The watching we are called to in Mark brings us to the place of freedom. In that place the freedom of God can be completely at work within us. We are fully aware of what God is doing and we follow Him (Mark 1:17).

It is not a passive watching; it makes us still and still moving. I am intrigued with the sport known as free running. As I observe it I see that at its heart is a new type of seeing and awareness, an open attention which sees ordinary things in new ways: the top of a wall is not to keep us out but to run along; a stairwell is not for climbing but built for hurdling; a gap between two buildings is not to allow us to walk between them but to jump from one to the other. The watching we are called to is free watching – it sees new possibilities in ordinary things. It is the watching that enables us to see where the freedom of God is and move in it, even if it is into a place of persecution and suffering. That place of freedom is only to be found by paying full attention to the cross and resurrection of Jesus.

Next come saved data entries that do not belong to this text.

/-- Where SE and PP trap on their operands, rules R77, R100, R101 and R116: the fault is recorded and the flash is as
before. That a byte-programmable PP of other than one byte is malformed before its targets are looked at is the model's
reading (log entry 25). -/
def Obligations.SeAndPpCheckTheirOperands : Prop :=
  ∀ (s : State) (a : U32) (ds : List Byte), CanOpen s → s.flash.BUSY = false → s.flash.WEL = true →
    s.flash.PROT = false →
    ∃ t u, exec (.se a) s = .next t ∧ exec (.pp a ds) s = .next u ∧
      (2 ^ 24 ≤ a.toNat →
        t.FAULT = some .addrOverflow ∧ t.flash = s.flash ∧ t.bus.FRAME = [s.cfg.OP_SE] ∧
        u.FAULT = some .addrOverflow ∧ u.flash = s.flash ∧ u.bus.FRAME = [s.cfg.OP_PP]) ∧
      (a.toNat < 2 ^ 24 → a.toNat % s.launch.FLASH_SECTOR ≠ 0 → t.FAULT = some .misaligned ∧ t.flash = s.flash) ∧
      (a.toNat < 2 ^ 24 → a.toNat % s.launch.FLASH_SECTOR = 0 →
        s.launch.FLASH_SIZE < a.toNat + s.launch.FLASH_SECTOR → t.FAULT = some .outOfRange ∧ t.flash = s.flash) ∧
      (a.toNat < 2 ^ 24 →
        ds = [] ∨ s.cfg.PAGE_SIZE < ds.length ∨ (s.cfg.VARIANT = .byteProgrammable ∧ ds.length ≠ 1) →
        u.FAULT = some .malformedFrame ∧ u.flash = s.flash) ∧
      (a.toNat < 2 ^ 24 → 1 ≤ ds.length → ds.length ≤ s.cfg.PAGE_SIZE →
        (s.cfg.VARIANT = .byteProgrammable → ds.length = 1) →
        (∃ k, k < ds.length ∧ s.launch.FLASH_SIZE ≤ pageTarget s.cfg.PAGE_SIZE a.toNat k) →
        u.FAULT = some .outOfRange ∧ u.flash = s.flash)

/-- Where any frame traps: outside bit-bang mode every frame meets NotCommandMode and nothing else happens (rule R75). At
a busy flash every frame but RDSR, whatever data bytes it has, meets CommandWhileBusy and the cycle goes on undisturbed
(rules R58, R80 and R142), unless its address does not fit and TX_ADDR faults first (rule R77). -/
def Obligations.FramesNeedModeAndIdleFlash : Prop :=
  ∀ (s : State) (i : Instr), i.level = .frame →
    (s.FAULT = none → s.bus.FS = false → exec i s = .next { s with FAULT := some .notCommandMode }) ∧
    (CanOpen s → s.flash.BUSY = true → i ≠ .rdsr →
      ∃ t, exec i s = .next t ∧ t.flash = s.flash ∧
        ((∀ a, i = .se a → a.toNat < 2 ^ 24) → (∀ a ds, i = .pp a ds → a.toNat < 2 ^ 24) →
          t.FAULT = some .commandWhileBusy) ∧
        ((∃ a, i = .se a ∧ 2 ^ 24 ≤ a.toNat) ∨ (∃ a ds, i = .pp a ds ∧ 2 ^ 24 ≤ a.toNat) →
          t.FAULT = some .addrOverflow))

/-- Bytes that are no frame: sent as they are to an idle, enabled and unprotected flash they meet UnknownOpcode or
MalformedFrame, by what the decoder says of them, and change nothing in the flash (rules R89, R104 and R116). That they
are sent by CS_START, one TX a byte and GO is the model's choice (log entry 18), and so is R116's check before
the range check (log entry 25). -/
def Obligations.UndecodableFramesFault : Prop :=
  ∀ (s : State) (bytes : List Byte) (e : DecodeError), CanOpen s → s.flash.BUSY = false → s.flash.WEL = true →
    s.flash.PROT = false → decode s.cfg .frame bytes = .error e →
    (sendRaw bytes s).flash = s.flash ∧
    (e = .unknownOpcode → (sendRaw bytes s).FAULT = some .unknownOpcode) ∧
    (e = .malformedFrame → (sendRaw bytes s).FAULT = some .malformedFrame) ∧
    (e = .empty → bytes = [] ∧ (sendRaw bytes s).FAULT = none)

/-- What a frame's meaning puts on the wire is the instruction's encoding, in one frame (rules R84, R85 and R93). -/
def Obligations.WireBytesAreTheEncoding : Prop :=
  ∀ (s t : State) (i : Instr), i.level = .frame → exec i s = .next t → t.FAULT = none →
    ∃ events, t.TRACE = s.TRACE ++ events ∧ wireFrames events = [[], encode s.cfg i]

/-! ## Requests -/

/-- The lifecycle of rule R118: the Start step of the three requests, what "end with c" does, the End steps of ERASE and
WRITE after their FS_SET(0), and that a request while another is in progress is not admitted (rule R92; that it is a
refusal: log entry 19). -/
def Obligations.RequestLifecycle : Prop :=
  ∀ s : State, s.FAULT = none →
    (s.ACTIVE = none →
      exec .init s = .next { s with
        ACTIVE := some .init, work := Work.unset, TRACE := s.TRACE ++ [.req .init], pc := .initEntry } ∧
      (∀ first last, exec (.erase first last) s = .next { s with
        ACTIVE := some (.erase first last), work := Work.unset
        TRACE := s.TRACE ++ [.req (.erase first last)], pc := .eraseEntry }) ∧
      (∀ dest data, data.length < 2 ^ 32 → exec (.write dest data) s = .next { s with
        ACTIVE := some (.write dest data), work := Work.unset
        TRACE := s.TRACE ++ [.req (.write dest data)], pc := .writeEntry })) ∧
    (s.ACTIVE ≠ none → ∀ i, i.level = .request → exec i s = .refused .notAdmitted) ∧
    (∀ c, endWith c s = { s with
      TRACE := s.TRACE ++ [.res c], RESULT := some c, ACTIVE := none, PHASE := .idle, pc := .haltIdle }) ∧
    (s.RESET_LINE = none → s.ACTIVE ≠ none →
      (s.pc = .eraseEnd → step s = .next (endWith .ok s)) ∧
      (s.pc = .writeEnd → s.work.REM = some 0#32 → step s = .next (endWith .ok s)))

/-- The order checks: ERASE and WRITE before INIT meet NotInitialized, INIT after INIT meets ReInit, and nothing is
sent (rules R20, R136 and R142). -/
def Obligations.RequestOrderIsChecked : Prop :=
  ∀ s : State, s.FAULT = none → s.RESET_LINE = none → s.ACTIVE ≠ none →
    (s.INIT_DONE = false → s.pc = .eraseEntry ∨ s.pc = .writeEntry →
      step s = .next { s with FAULT := some .notInitialized }) ∧
    (s.INIT_DONE = true → s.pc = .initEntry → step s = .next { s with FAULT := some .reInit })

/-- INIT of the generic variant, rule R131, from its Start step to `Res`: ten steps, with its whole trace. What falls
into one step follows rules R8 and R118 as log entry 13 reads them. -/
def Obligations.InitOfGenericCompletes : Prop :=
  ∀ (s : State) (g : Geometry), Idle s → s.cfg.Valid → s.cfg.VARIANT = .generic → s.INIT_DONE = false →
    OpenFrameEnds s → s.flash.BUSY = false → s.launch.PROBE_RESULT = .found g → validGeometry g = true →
    ∃ u t ids, exec .init s = .next u ∧ Sys2Proof.core.run 10 u = .next t ∧ ids.length = s.cfg.RDID_LEN ∧
      Over (.okSize g.total_size) t ∧ t.GEOM = some g ∧ t.INIT_DONE = true ∧ t.flash = s.flash ∧
      t.bus.FS = false ∧ t.bus.CS = false ∧ t.bus.CLKDIV = s.cfg.CLK_DIV_GENERIC ∧
      t.TRACE = s.TRACE ++ [.req .init, .clkSet s.cfg.CLK_DIV_GENERIC, .fsSet true, .csStart, .tx s.cfg.OP_RDID,
        .delay, .rxId ids, .go, .logId ids, .fsSet false, .probe (.found g), .res (.okSize g.total_size)]

/-- The probe's other answers, rules R131, R134 and R135: NotFound ends INIT with InitError and leaves GEOM unset and
INIT_DONE false; a geometry that is not valid faults. Step counts follow log entry 13. -/
def Obligations.InitHandlesTheProbe : Prop :=
  ∀ s : State, s.FAULT = none → s.RESET_LINE = none → s.ACTIVE ≠ none → s.pc = .initProbe →
    (s.launch.PROBE_RESULT = .notFound → s.GEOM = none → s.INIT_DONE = false →
      ∃ t, Sys2Proof.core.run 2 s = .next t ∧ Over .initError t ∧ t.GEOM = none ∧ t.INIT_DONE = false ∧
        t.flash = s.flash ∧ t.TRACE = s.TRACE ++ [.probe .notFound, .res .initError]) ∧
    (∀ g : Geometry, s.launch.PROBE_RESULT = .found g →
      ¬ (1 ≤ g.sector_count.toNat ∧ 1 ≤ g.total_size.toNat ∧ g.total_size.toNat ≤ 2 ^ 24 ∧
        g.total_size.toNat % g.sector_count.toNat = 0) →
      Sys2Proof.core.run 2 s = .next { s with
        TRACE := s.TRACE ++ [.probe (.found g)], pc := .initStore, FAULT := some .invalidGeometry })

/-- INIT of the byte-programmable variant, rules R131 and R132: where the unlock's cycle is finite, INIT ends with Ok,
the protection is off and the array is as before. -/
def Obligations.InitOfByteProgrammableUnlocks : Prop :=
  ∀ (s : State) (g : Geometry) (n : Nat), Idle s → s.cfg.Valid → s.cfg.VARIANT = .byteProgrammable →
    s.cfg.POLL_LIMIT = none → s.INIT_DONE = false → OpenFrameEnds s → s.flash.BUSY = false →
    nextDuration s = .reads n → s.launch.PROBE_RESULT = .found g → validGeometry g = true →
    ∃ u k t, exec .init s = .next u ∧ Sys2Proof.core.run k u = .next t ∧ Over (.okSize g.total_size) t ∧
      t.GEOM = some g ∧ t.INIT_DONE = true ∧ t.flash.PROT = false ∧ t.flash.BUSY = false ∧
      t.flash.ARRAY = s.flash.ARRAY ∧ t.bus.FS = false ∧ t.bus.CLKDIV = s.cfg.CLK_DIV_BYTE

/-- ENABLE, rule R106: its four steps, its trace, and the latch set. That a step is one call (rules R8 and R118), and that
PHASE <- ENABLED (rule R112) stands in the step of ENABLE's GO and not in the next, is log entry 13. -/
def Obligations.EnableSetsTheLatch : Prop :=
  ∀ (s : State) (o : Operation), s.FAULT = none → s.RESET_LINE = none → s.ACTIVE ≠ none → s.cfg.Valid →
    OpenFrameEnds s → s.flash.BUSY = false → s.pc = .enFs o →
    Sys2Proof.core.run 4 s = .next { s with
      pc := .frCs o
      PHASE := .enabled
      flash := { s.flash with WEL := true }
      bus := { s.bus with
        FS := true, SPI_FS_OTHER := 0#31, CS := false, FRAME := [s.cfg.OP_WREN], FRAME_RD := .none }
      TRACE := s.TRACE ++ [.fsSet true, .csStart, .tx s.cfg.OP_WREN, .go] }

/-- The number of status reads is exact, rules R109 and R113: a cycle with LEFT = n is polled with n + 1 reads, four
steps each (log entry 13); then the cycle is complete, and the next step counts the last read and returns. -/
def Obligations.PollReadsExactly : Prop :=
  ∀ (s : State) (o : Operation) (n : Nat), s.FAULT = none → s.RESET_LINE = none → s.ACTIVE ≠ none → s.cfg.Valid →
    s.cfg.POLL_LIMIT = none → s.bus.FS = true → OpenFrameEnds s → s.flash.BUSY = true →
    s.flash.LEFT = .reads n → s.pc = .pollStart o →
    ∃ t, Sys2Proof.core.run (4 * (n + 1)) s = .next t ∧ t.FAULT = none ∧ t.pc = .pollTest o ∧
      t.work.POLLS = some n ∧ t.flash.BUSY = false ∧ t.flash.PENDING = .none ∧ t.flash.WEL = false ∧
      t.bus.CS = true ∧ t.bus.FRAME = [s.cfg.OP_RDSR] ∧
      step t = .next (pollReturn o { t with PHASE := .idle, work := { t.work with POLLS := some (n + 1) } })

/-- The hang, rule R110: a cycle that never ends is polled forever; after any number of iterations the request is still
in progress, with no result and the flash busy. Step counts follow log entry 13. -/
def Obligations.PollNeverEnds : Prop :=
  ∀ (s : State) (o : Operation), s.FAULT = none → s.RESET_LINE = none → s.ACTIVE ≠ none → s.cfg.Valid →
    s.cfg.POLL_LIMIT = none → s.bus.FS = true → OpenFrameEnds s → s.flash.BUSY = true →
    s.flash.LEFT = .forever → s.pc = .pollStart o →
    ∀ m, ∃ t v, Sys2Proof.core.run (4 * (m + 1)) s = .next t ∧ t.FAULT = none ∧ t.pc = .pollTest o ∧
      t.work.POLLS = some m ∧ t.work.STATUS = some v ∧ v.getLsbD 0 = true ∧ t.ACTIVE = s.ACTIVE ∧
      t.RESULT = s.RESULT ∧ t.flash = s.flash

The women who follow Jesus watch the cross attentively from a distance (Mark 15:40). Then they draw close. Very close. At the tomb a young man speaks to them, the stone has been rolled away and the tomb is empty. He has a message from Jesus for them. The last words of the gospel are:

Trembling and bewildered, the women went out and fled from the tomb. They said nothing to anyone, because they were afraid.

Mark 16:8

This is often seen as a problematic ending. That somehow this is a failure on the part of the women as disciples. But consider this: they become aware of their incompleteness in the light of the completeness of the resurrection atmosphere at the tomb; they become aware of their possible completeness as they are told to journey on with the male disciples to Galilee where they will ‘see’ Jesus (Mark 16:7).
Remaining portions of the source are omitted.